DSO — Days Sales Outstanding

DSO is the most important single metric for credit control. It tells you, on average, how many days it takes to collect your accounts receivable from the point of invoicing.

Formula: DSO = (accounts receivable balance ÷ total credit sales) × number of days in the period.

For example: if your AR balance at the end of the quarter is $120,000, and your credit sales over that 90-day quarter were $360,000, your DSO is ($120,000 ÷ $360,000) × 90 = 30 days.

Interpreting the result: compare your DSO to your stated payment terms. If your terms are Net 30 and your DSO is 30, you are collecting on time — your credit control is working well. If your terms are Net 30 and your DSO is 55, you are extending an average of 25 days of free credit beyond your terms — a direct cost to your working capital. If your terms are Net 14 and your DSO is 45, you have a significant collection problem that warrants immediate attention.

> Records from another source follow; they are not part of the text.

/-- What the next word of a blocked stream waits on (R20, R25, R28). -/
inductive Wait where
  | nothing
  | flag (c : CFlag)
  | shared (g : GReg)
  | tileFull (t : BitVec 3)
  | tileEmpty (t : BitVec 3)
  /-- entries a word of a data queue needs; `push` where it needs room for them -/
  | queue (q n : Nat) (push : Bool)
  | token (mask : BitVec 8) (lim : Nat)
  | tokenLimit
  | rdv (mask : BitVec 3)
  | retire
  | pool
  | barrier (scope target : Nat)
  | performed
  | translation (va kind : Nat)
  | sideLog
  | result
  | array
  | port
  | fence
  | other
  deriving DecidableEq, Repr

/-- A trap condition found after a word completed (R256): its cause code and its tval. -/
structure Pend where
  code : BitVec 9
  tval : Word
  deriving DecidableEq, Repr

/-- A stream of a crew. `mark` is the count of identities at which a waiting word first waited: what was issued before it. -/
structure Stream where
  status : Status
  pc : Pc
  gap : Nat
  boosted : Bool
  /-- the cycle of its last attempt to issue a word (R35) -/
  tried : Nat
  wait : Wait
  mark : Option Nat
  pend : Option Pend
  kept : List (Pend × Option Tok)
  deriving DecidableEq, Repr

/-- A trap that waits for the results in flight (R254): stream, cause, tval, the PC that the raising rule gives, and whether it is
the stream's pending trap (R256). -/
structure TrapReq where
  strm : Strm
  code : BitVec 9
  tval : Word
  epc : Pc
  pended : Bool
  deriving DecidableEq, Repr

/-- A physical space: global memory, one core's scratchpad, one die's caddy (R268). -/
inductive Space where
  | phys
  | spad (core : Nat)
  | caddy (die : Nat)
  deriving DecidableEq, Repr

/-- The attributes of a page that an access keeps after translation (R329). -/
structure Att where
  grain : Nat
  etype : Nat
  mtype : Nat
  bdb : Bool
  deriving DecidableEq, Repr

/-- One element or block a memory word touches; `key` is register * 32 + lane, `nib` the half of a byte for s4 (R156). -/
structure Elem where
  key : Nat
  space : Space
  va : Nat
  addr : Nat
  len : Nat
  nib : Option Bool
  att : Att
  /-- translated: `addr` is physical (always so off path 0) -/
  tr : Bool
  data : Lane
  data2 : Lane
  /-- second place of a VCP16: the destination -/
  space2 : Space
  addr2 : Nat
  deriving DecidableEq, Repr

/-- A scalar result in flight (R96). -/
inductive SKind where
  | value (w : Word)
  | load (e : Elem) (sx : Bool) (oc sc : Nat)
  | atomic (e : Elem) (sx : Bool) (oc sc : Nat) (aop ty x y : Nat) (old : Option Nat)
  deriving DecidableEq, Repr

/-- A scalar destination waiting for its result (R96). -/
structure SRes where
  id : Nat
  d : GReg
  kind : SKind
  deriving DecidableEq, Repr

/-- A vector result in its window (R88): what it writes when it lands; `regs` and `dmasks` are undefined until then. -/
structure VWin where
  id : Nat
  closes : Nat
  lanes : List (Nat × Lane)
  masks : List (Nat × Lane)
  shared : Option (GReg × Word)
  flag : Option (CFlag × Bool)
  flags : BitVec 5
  pc : Pc
  regs : List Nat
  dmasks : List Nat
  /-- the token of a data-queue load (R155) -/
  tok : Option Tok
  /-- sr.fcsr.en when the word issued (R48), and whether it can raise a flag (R136) -/
  en : BitVec 5
  mayFlag : Bool
  deriving DecidableEq, Repr

/-- What a token-completed vector word does (R155-R165). -/
inductive VKind where
  | load | store | atomic (aop : Nat) (nr : Bool) | subscribe | copy16
  | message (ins : Instr)
  deriving DecidableEq, Repr

/-- A vector word that completes through its token (R80). `olds` gathers the old values of atomics. -/
structure VWord where
  id : Nat
  kind : VKind
  tok : Tok
  ty : Nat
  oc : Nat
  sc : Nat
  elems : List Elem
  zeros : List Nat
  regs : List Nat
  closes : Option Nat
  olds : List (Nat × Lane)
  flags : BitVec 5
  pc : Pc
  poisoned : Option (Nat × Nat)
  /-- graphics messages: the sources read at issue, by active lane -/
  args : List (Nat × List Lane)
  /-- sr.fcsr.en when the word issued (R48), and whether it can raise a flag (R136) -/
  en : BitVec 5
  mayFlag : Bool
  deriving DecidableEq, Repr

/-- One level of a nest table (R175). -/
structure NestLevel where
  count : Nat
  ar : BitVec 16
  ac : BitVec 16
  br : BitVec 16
  bc : BitVec 16
  ts : BitVec 3
  deriving DecidableEq, Repr

/-- A running nest (R176): template, PC of the MNGO, the point of its next step or of the one in the array, and the type codes of
its operands as MNGO resolved them. -/
structure Nest where
  tmpl : MStepF
  pc : Pc
  pt : List Nat
  fa : Nat
  fb : Nat
  deriving DecidableEq, Repr

/-- What the array is doing (R167, R180). -/
inductive ArrKind where
  | step (f : MStepF) (fa fb : Nat) (nest : Bool)
  | zero (t : BitVec 3)
  | write (t : BitVec 3) (row : Nat) (vals : List Lane)
  | scale (t src : BitVec 3) (sa sb : List Lane)
  deriving DecidableEq, Repr

/-- The step or word in the array, with the operand slices that have arrived in the two FIFOs (R401); key is k * 128 + index. The
aligned words that its fetch has read stand by side, path and word number (R174). `late` names the locked registers that a token word or a
parked tile read was to write when the lock was taken (R181). -/
structure ArrayOp where
  id : Nat
  kind : ArrKind
  pc : Pc
  fifoA : SMap Lane
  fifoB : SMap Lane
  gotA : Nat
  gotB : Nat
  flags : BitVec 5
  locks : List Nat
  held : Option (Nat × Nat)
  /-- sr.fcsr.en when the step or word issued (R48) -/
  en : BitVec 5
  words : SMap Nat
  late : List Nat
  deriving DecidableEq, Repr

/-- An entry of the tile-read port (R167): MREAD, MCVT or MREL with its rounding mode. -/
structure PortEntry where
  id : Nat
  ins : Instr
  rm : BitVec 2
  b8d0 : BitVec 5
  b8d1 : BitVec 5
  deriving DecidableEq, Repr

/-- The load of an MPRO's first table that has not arrived (R184): its prologue table, and the token it lowers. -/
structure ProLoad where
  id : Nat
  ptab : Nat
  tok : Tok
  oc : Nat
  sc : Nat
  deriving DecidableEq, Repr

/-- A copy-engine job (R194): its word, the shared scalars and sr.fcsr read at issue, the number of a COLL among its class and
extent (R206), the bytes a DQPOP has popped; the class and scope of the list elements it reads (R245). What it has done before a page
held it stays done (R195, R197): what its reads returned, in order, how many of its writes are performed, and the flags raised. -/
structure Job where
  id : Nat
  ins : Instr
  a : Word
  b : Word
  c : Word
  g62 : Word
  g63 : Word
  seq : Nat
  oc : Nat
  ocList : Nat
  scList : Nat
  fcsr : Word
  data : List Byte
  reads : List (List Byte)
  wrote : Nat
  flags : BitVec 5
  held : Option (Nat × Nat)
  deriving DecidableEq, Repr

/-- An entry of a data queue (R403): its bytes once they have arrived, and the job that fills it. -/
structure DqEntry where
  bytes : Option (List Byte)
  job : Nat
  deriving DecidableEq, Repr

/-- An entry of the handle table (R344); `ok` is false for an entry that names no entry. -/
structure Handle where
  base : Nat
  pitch : Nat
  rows : Nat
  cols : Nat
  type : Nat
  path : Nat
  ok : Bool
  deriving DecidableEq, Repr

/-- An entry of the prologue table list (R355). -/
structure PTab where
  tbase : Word
  kind : Nat
  gsz : Nat
  tpr : Nat
  vbase : Word
  vpitch : Nat
  ok : Bool
  deriving DecidableEq, Repr

/-- The tables of a launch as its crews see them (R234-R237, R344, R355, R380). -/
structure Kernel where
  desc : Nat
  npu : Bool
  ae : Bool
  bar : Nat
  oc : Nat
  sc : Nat
  kind : Nat
  base : List Word
  len : List Nat
  entry : Pc
  kentry : Pc
  levels : List (Nat × Nat)
  pool : SMap Lane
  handles : List Handle
  ptabs : List PTab
  /-- descriptor and sampler slots of the graphics slot table (R380) -/
  gfx : List (Nat × List Byte)
  samplers : List (Nat × Nat)
  deriving DecidableEq, Repr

Track DSO monthly and plot it over time. A rising DSO trend — even a gradual one — is a leading indicator that collection is slipping. It will show up in DSO before it shows up in individual bad debts. Act on a rising trend early, before it becomes a write-off problem.

Ageing profile

The ageing profile organises your accounts receivable balance into time buckets based on how long each invoice has been outstanding: current (not yet due), 1–30 days overdue, 31–60 days overdue, 61–90 days overdue, and 90+ days overdue. Express each bucket as both a dollar amount and as a percentage of the total AR balance.

A healthy profile in a well-run credit business looks like this: the large majority of AR (commonly more than 75%) sits in the current or 1–30 day bucket; a small proportion (commonly under 10%) is in the 31–60 day bucket; very little (under 5%) is in the 61–90 day bucket; and anything in the 90+ bucket is actively being pursued or provisioned.

Warning signs: more than 15% of your AR is in the 61–90 day or older brackets; the 90+ bucket contains amounts that are not on an active recovery path; the overall profile is trending older month on month. These signals mean your collection cadence is not keeping pace with your invoicing.

Review the ageing report weekly, not monthly. Problems that appear as a small blip in week one become significant concentrations by week four if not acted on promptly.

Collection rate

Collection rate measures the percentage of invoiced amounts that are actually collected within a defined period. The definition of the period matters — a 90-day collection rate tells you what proportion of invoices raised in the last 90 days has been paid, while a 12-month rate gives you a longer-term view of overall collectability.

A simple example: $1,000,000 invoiced, $870,000 collected within 90 days of invoicing = 87% collection rate. Track this over time and benchmark it against your own historical performance. A declining collection rate — even if DSO looks stable — can indicate that a growing number of accounts are reaching the 90-day mark without being collected rather than just paying slightly late.

Bad-debt rate

Bad-debt rate is bad debts written off as a percentage of total credit sales for the same period. Example: $25,000 written off in a year, $1,250,000 in credit sales = 2% bad-debt rate.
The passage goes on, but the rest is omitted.